Top of Data for processing
-- ==== Sys2Proof/Proofs/Exceptions.lean ====
section
/-! Proofs of 60_exceptions.md: the faulted block, the cause of every fault and what a fault leaves. Each body's answer
is set against the table of causes once (`bodyOf_raises`), which gives the two ways a command ends (`exec_cases`); when
a fault is raised and what it changes both follow. -/

namespace Sys2Proof.Machine

open Claims

/-! ## The faulted block (R214) -/

theorem step_of_decode_ok {s : State} {w : Word} {i : Instr} (hw : s.fetch = some w) (hd : decode w = .ok i) :
    step s = exec i s := by
  simp only [step, hw, hd]

theorem exec_of_skipped {i : Instr} {s : State} (hf : s.fault = true) (hi : actsFaulted i = false) :
    exec i s = .next s.advance := by
  simp [exec_eq, hf, hi]

theorem actsFaulted_iff (i : Instr) : actsFaulted i = true ↔ i = .reset ∨ i = .rdstat := by
  cases i <;> simp [actsFaulted]

/-- A command without operands has one word, its opcode followed by zeros. -/
theorem word_of_decode_ok_z {w : Word} {i : Instr} (hd : decode w = .ok i) (hz : i.format = .z) :
    w = packWord i.opcode 0 0 :=
  calc w = w &&& Format.mask .z := BitVec.and_allOnes.symm
    _ = packWord i.opcode 0 0 := (and_mask_eq_iff .z i.opcode w).2 (hz ▸ fields_of_decode_ok hd)

theorem word_of_actsFaulted {w : Word} {i : Instr} (hd : decode w = .ok i) (hi : actsFaulted i = true) :
    w = 0x01000000 ∨ w = 0x04000000 := by
  obtain rfl | rfl := (actsFaulted_iff i).1 hi
  · exact .inl (word_of_decode_ok_z hd rfl)
  · exact .inr (word_of_decode_ok_z hd rfl)

/-- Settles O9: the two words decode to the two commands that act; a word that decodes to another command, or to none,
is skipped. -/
theorem faultedBlockObeysOnlyResetAndRdstat : Obligations.FaultedBlockObeysOnlyResetAndRdstat := by
  unfold Obligations.FaultedBlockObeysOnlyResetAndRdstat
  intro s w hf hw
  refine ⟨?_, ?_, fun hreset hrdstat => ?_⟩
  · rintro rfl
    exact ⟨step_of_decode_ok hw rfl, s.clear.advance, exec_reset s, rfl, rfl⟩
  · rintro rfl
    exact (step_of_decode_ok hw rfl).trans (exec_of_emit (acts_rdstat s) rfl)
  · cases hd : decode w with
    | ok i =>
      have hi : actsFaulted i = false :=
        Bool.eq_false_iff.2 fun h => (word_of_actsFaulted hd h).elim hreset hrdstat
      exact (step_of_decode_ok hw hd).trans (exec_of_skipped hf hi)
    | error e => exact (step_of_decode_error hw hd).trans (runGuarded_of_fault hf)

/-! ## A body's answer against the table of causes (R213) -/

/-- The answer of a body agrees with the entry of the table: a fault of the cause named, or, where none is named, an
unfaulted state. -/
inductive Raises : Except Cause State → Option (BitVec 4) → Prop
  | ok {t : State} (hf : t.fault = false) : Raises (.ok t) none
  | error (e : Cause) : Raises (.error e) (some e.code)

theorem Raises.of_ok {t : State} {c : Option (BitVec 4)} (h : Raises (.ok t) c) : c = none ∧ t.fault = false := by
  cases h with
  | ok hf => exact ⟨rfl, hf⟩

theorem Raises.of_error {e : Cause} {c : Option (BitVec 4)} (h : Raises (.error e) c) : c = some e.code := by
  cases h with
  | error => rfl

/-- A check of the pseudocode and the row of the table for it. -/
theorem raises_check {p q : Prop} [Decidable p] [Decidable q] {e : Cause} {r : Except Cause State}
    {c : Option (BitVec 4)} (hpq : p ↔ q) (h : Raises r c) :
    Raises (if p then .error e else r) (if q then some e.code else c) := by
  by_cases hp : p
  · rw [if_pos hp, if_pos (hpq.1 hp)]
    exact .error e
  · rwa [if_neg hp, if_neg (mt hpq.2 hp)]

/-- A guarded read-out: too early, then an index outside what is held (R215). -/
theorem raises_guardedRead {s : State} {early outside early' outside' : Prop} [Decidable early] [Decidable outside]
    [Decidable early'] [Decidable outside'] {v : Byte} (hf : s.fault = false) (he : early ↔ early')
    (ho : outside ↔ outside') :
    Raises (s.emitRead (if early then .error .seq else if outside then .error .bounds else .ok v))
      (if early' then some 2 else if outside' then some 4 else none) := by
  rw [apply_ite s.emitRead, apply_ite s.emitRead]
  exact raises_check he (raises_check ho (.ok hf))

/-- A command of one stage: away from that stage it comes out of sequence. -/
theorem raises_atStage {s t : State} {k : BitVec 3} (ht : t.fault = false) :
    Raises (if s.stage ≠ k then .error .seq else .ok t) (if s.stage.toNat ≠ k.toNat then some 2 else none) :=
  raises_check BitVec.toNat_ne (.ok ht)

theorem foldl_eccRound_fault (ks : List Nat) (s : State) : (ks.foldl eccRound s).fault = s.fault := by
  induction ks generalizing s with
  | nil => rfl
  | cons k ks ih => exact ih (eccRound s k)

theorem bodyPushb_raises {s : State} (hf : s.fault = false) (v : Byte) :
    Raises (bodyPushb v s) (causeOf (.pushb v) s) := by
  refine raises_check BitVec.toNat_ne ?_
  split
  · exact .ok hf
  · exact .ok hf
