-- ==== Sys2Proof/Syntax.lean ====
section
/-! DEFINITION. The commands of the bay: one constructor for each row of spec/opcode_table.json, and what comes with them from the world outside the bay's logic: readings, frames and messages. -/

namespace Sys2Proof

/-- A reading of one channel as its decimator gives it: voltage in 0.1 µV, current in 0.1 µA, before correction (R107, R116). -/
structure Reading where
  chan : Fin 64
  v : Int
  i : Int
  deriving DecidableEq, Repr

/-- The voltage across the path of a channel and its current, as its stage reads them at an update (R77): the sense pair and the node in µV, the current in µA. -/
structure PathReading where
  v : Int
  node : Int
  i : Int
  deriving DecidableEq, Repr

/-- The current in µA of a phase at its peak limit (R75). -/
structure PeakIn where
  chan : Fin 64
  phase : Fin 4
  i : Int
  deriving DecidableEq, Repr

/-- The node of a channel in µV, now and 2 µs ago (R81). -/
structure NodeDip where
  chan : Fin 64
  node : Int
  before : Int
  deriving DecidableEq, Repr

/-- The gate driver that sends a status word, and its fault bits (R93). -/
structure DriverStatus where
  driver : Fin 70
  faults : BitVec 8
  deriving DecidableEq, Repr

/-- The end of a group without a message, or the break of another stake (R202): its generation, its timestamp and whether it came of a count mismatch. -/
structure BreakIn where
  grp : Fin 16
  msg : Option (BitVec 16 × Nat × Bool)
  deriving DecidableEq, Repr

/-- The current in mA of an axis leg that has tripped its comparator (R283). -/
structure LegTrip where
  axis : Fin 6
  i : Int
  deriving DecidableEq, Repr

/-- The payload of a WRITE (R9, R426): its whole words, and how many bytes of a further word it holds. -/
structure WriteData where
  words : List (BitVec 32)
  part : Fin 4
  deriving DecidableEq, Repr

/-- What a sample frame brings of one channel (R24, R107): the control-path reading, the node in µV, the phase currents in µA. -/
structure ChanSample where
  chan : Fin 64
  v : Int
  i : Int
  node : Int
  ph : List Int
  deriving DecidableEq, Repr

/-- What a sample frame brings of one wale: the section bus in mV, the converter's node-side power and the wale's loss in W, the converter's junction estimate in 0.01 °C. -/
structure SecSample where
  sec : Fin 4
  busV : Int
  convP : Int
  loss : Int
  convTj : Int
  deriving DecidableEq, Repr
Bottom of Data for processing
▶ [Assigned task]
Output an identical copy of every record above.

▶ [Exercise solution]
-- ==== Sys2Proof/Proofs/Exceptions.lean ====
section
/-! Proofs of 60_exceptions.md: the faulted block, the cause of every fault and what a fault leaves. Each body's answer
is set against the table of causes once (`bodyOf_raises`), which gives the two ways a command ends (`exec_cases`); when
a fault is raised and what it changes both follow. -/

namespace Sys2Proof.Machine

open Claims

/-! ## The faulted block (R214) -/

theorem step_of_decode_ok {s : State} {w : Word} {i : Instr} (hw : s.fetch = some w) (hd : decode w = .ok i) :
    step s = exec i s := by
  simp only [step, hw, hd]

theorem exec_of_skipped {i : Instr} {s : State} (hf : s.fault = true) (hi : actsFaulted i = false) :
    exec i s = .next s.advance := by
  simp [exec_eq, hf, hi]

theorem actsFaulted_iff (i : Instr) : actsFaulted i = true ↔ i = .reset ∨ i = .rdstat := by
  cases i <;> simp [actsFaulted]

/-- A command without operands has one word, its opcode followed by zeros. -/
theorem word_of_decode_ok_z {w : Word} {i : Instr} (hd : decode w = .ok i) (hz : i.format = .z) :
    w = packWord i.opcode 0 0 :=
  calc w = w &&& Format.mask .z := BitVec.and_allOnes.symm
    _ = packWord i.opcode 0 0 := (and_mask_eq_iff .z i.opcode w).2 (hz ▸ fields_of_decode_ok hd)

theorem word_of_actsFaulted {w : Word} {i : Instr} (hd : decode w = .ok i) (hi : actsFaulted i = true) :
    w = 0x01000000 ∨ w = 0x04000000 := by
  obtain rfl | rfl := (actsFaulted_iff i).1 hi
  · exact .inl (word_of_decode_ok_z hd rfl)
  · exact .inr (word_of_decode_ok_z hd rfl)

/-- Settles O9: the two words decode to the two commands that act; a word that decodes to another command, or to none,
is skipped. -/
theorem faultedBlockObeysOnlyResetAndRdstat : Obligations.FaultedBlockObeysOnlyResetAndRdstat := by
  unfold Obligations.FaultedBlockObeysOnlyResetAndRdstat
  intro s w hf hw
  refine ⟨?_, ?_, fun hreset hrdstat => ?_⟩
  · rintro rfl
    exact ⟨step_of_decode_ok hw rfl, s.clear.advance, exec_reset s, rfl, rfl⟩
  · rintro rfl
    exact (step_of_decode_ok hw rfl).trans (exec_of_emit (acts_rdstat s) rfl)
  · cases hd : decode w with
    | ok i =>
      have hi : actsFaulted i = false :=
        Bool.eq_false_iff.2 fun h => (word_of_actsFaulted hd h).elim hreset hrdstat
      exact (step_of_decode_ok hw hd).trans (exec_of_skipped hf hi)
    | error e => exact (step_of_decode_error hw hd).trans (runGuarded_of_fault hf)

/-! ## A body's answer against the table of causes (R213) -/

/-- The answer of a body agrees with the entry of the table: a fault of the cause named, or, where none is named, an
unfaulted state. -/
inductive Raises : Except Cause State → Option (BitVec 4) → Prop
  | ok {t : State} (hf : t.fault = false) : Raises (.ok t) none
  | error (e : Cause) : Raises (.error e) (some e.code)

theorem Raises.of_ok {t : State} {c : Option (BitVec 4)} (h : Raises (.ok t) c) : c = none ∧ t.fault = false := by
  cases h with
  | ok hf => exact ⟨rfl, hf⟩

theorem Raises.of_error {e : Cause} {c : Option (BitVec 4)} (h : Raises (.error e) c) : c = some e.code := by
  cases h with
  | error => rfl

/-- A check of the pseudocode and the row of the table for it. -/
theorem raises_check {p q : Prop} [Decidable p] [Decidable q] {e : Cause} {r : Except Cause State}
    {c : Option (BitVec 4)} (hpq : p ↔ q) (h : Raises r c) :
    Raises (if p then .error e else r) (if q then some e.code else c) := by
  by_cases hp : p
  · rw [if_pos hp, if_pos (hpq.1 hp)]
    exact .error e
  · rwa [if_neg hp, if_neg (mt hpq.2 hp)]

/-- A guarded read-out: too early, then an index outside what is held (R215). -/
theorem raises_guardedRead {s : State} {early outside early' outside' : Prop} [Decidable early] [Decidable outside]
    [Decidable early'] [Decidable outside'] {v : Byte} (hf : s.fault = false) (he : early ↔ early')
    (ho : outside ↔ outside') :
    Raises (s.emitRead (if early then .error .seq else if outside then .error .bounds else .ok v))
      (if early' then some 2 else if outside' then some 4 else none) := by
  rw [apply_ite s.emitRead, apply_ite s.emitRead]
  exact raises_check he (raises_check ho (.ok hf))

/-- A command of one stage: away from that stage it comes out of sequence. -/
theorem raises_atStage {s t : State} {k : BitVec 3} (ht : t.fault = false) :
    Raises (if s.stage ≠ k then .error .seq else .ok t) (if s.stage.toNat ≠ k.toNat then some 2 else none) :=
  raises_check BitVec.toNat_ne (.ok ht)

theorem foldl_eccRound_fault (ks : List Nat) (s : State) : (ks.foldl eccRound s).fault = s.fault := by
  induction ks generalizing s with
  | nil => rfl
  | cons k ks ih => exact ih (eccRound s k)

theorem bodyPushb_raises {s : State} (hf : s.fault = false) (v : Byte) :
    Raises (bodyPushb v s) (causeOf (.pushb v) s) := by
  refine raises_check BitVec.toNat_ne ?_
  split
  · exact .ok hf
  · exact .ok hf
-- ==== Sys2Proof/Syntax.lean ====
section
/-! DEFINITION. The commands of the bay: one constructor for each row of spec/opcode_table.json, and what comes with them from the world outside the bay's logic: readings, frames and messages. -/

namespace Sys2Proof

/-- A reading of one channel as its decimator gives it: voltage in 0.1 µV, current in 0.1 µA, before correction (R107, R116). -/
structure Reading where
  chan : Fin 64
  v : Int
  i : Int
  deriving DecidableEq, Repr

/-- The voltage across the path of a channel and its current, as its stage reads them at an update (R77): the sense pair and the node in µV, the current in µA. -/
structure PathReading where
  v : Int
  node : Int
  i : Int
  deriving DecidableEq, Repr

/-- The current in µA of a phase at its peak limit (R75). -/
structure PeakIn where
  chan : Fin 64
  phase : Fin 4
  i : Int
  deriving DecidableEq, Repr

/-- The node of a channel in µV, now and 2 µs ago (R81). -/
structure NodeDip where
  chan : Fin 64
  node : Int
  before : Int
  deriving DecidableEq, Repr

/-- The gate driver that sends a status word, and its fault bits (R93). -/
structure DriverStatus where
  driver : Fin 70
  faults : BitVec 8
  deriving DecidableEq, Repr

/-- The end of a group without a message, or the break of another stake (R202): its generation, its timestamp and whether it came of a count mismatch. -/
structure BreakIn where
  grp : Fin 16
  msg : Option (BitVec 16 × Nat × Bool)
  deriving DecidableEq, Repr

/-- The current in mA of an axis leg that has tripped its comparator (R283). -/
structure LegTrip where
  axis : Fin 6
  i : Int
  deriving DecidableEq, Repr

/-- The payload of a WRITE (R9, R426): its whole words, and how many bytes of a further word it holds. -/
structure WriteData where
  words : List (BitVec 32)
  part : Fin 4
  deriving DecidableEq, Repr

/-- What a sample frame brings of one channel (R24, R107): the control-path reading, the node in µV, the phase currents in µA. -/
structure ChanSample where
  chan : Fin 64
  v : Int
  i : Int
  node : Int
  ph : List Int
  deriving DecidableEq, Repr

/-- What a sample frame brings of one wale: the section bus in mV, the converter's node-side power and the wale's loss in W, the converter's junction estimate in 0.01 °C. -/
structure SecSample where
  sec : Fin 4
  busV : Int
  convP : Int
  loss : Int
  convTj : Int
  deriving DecidableEq, Repr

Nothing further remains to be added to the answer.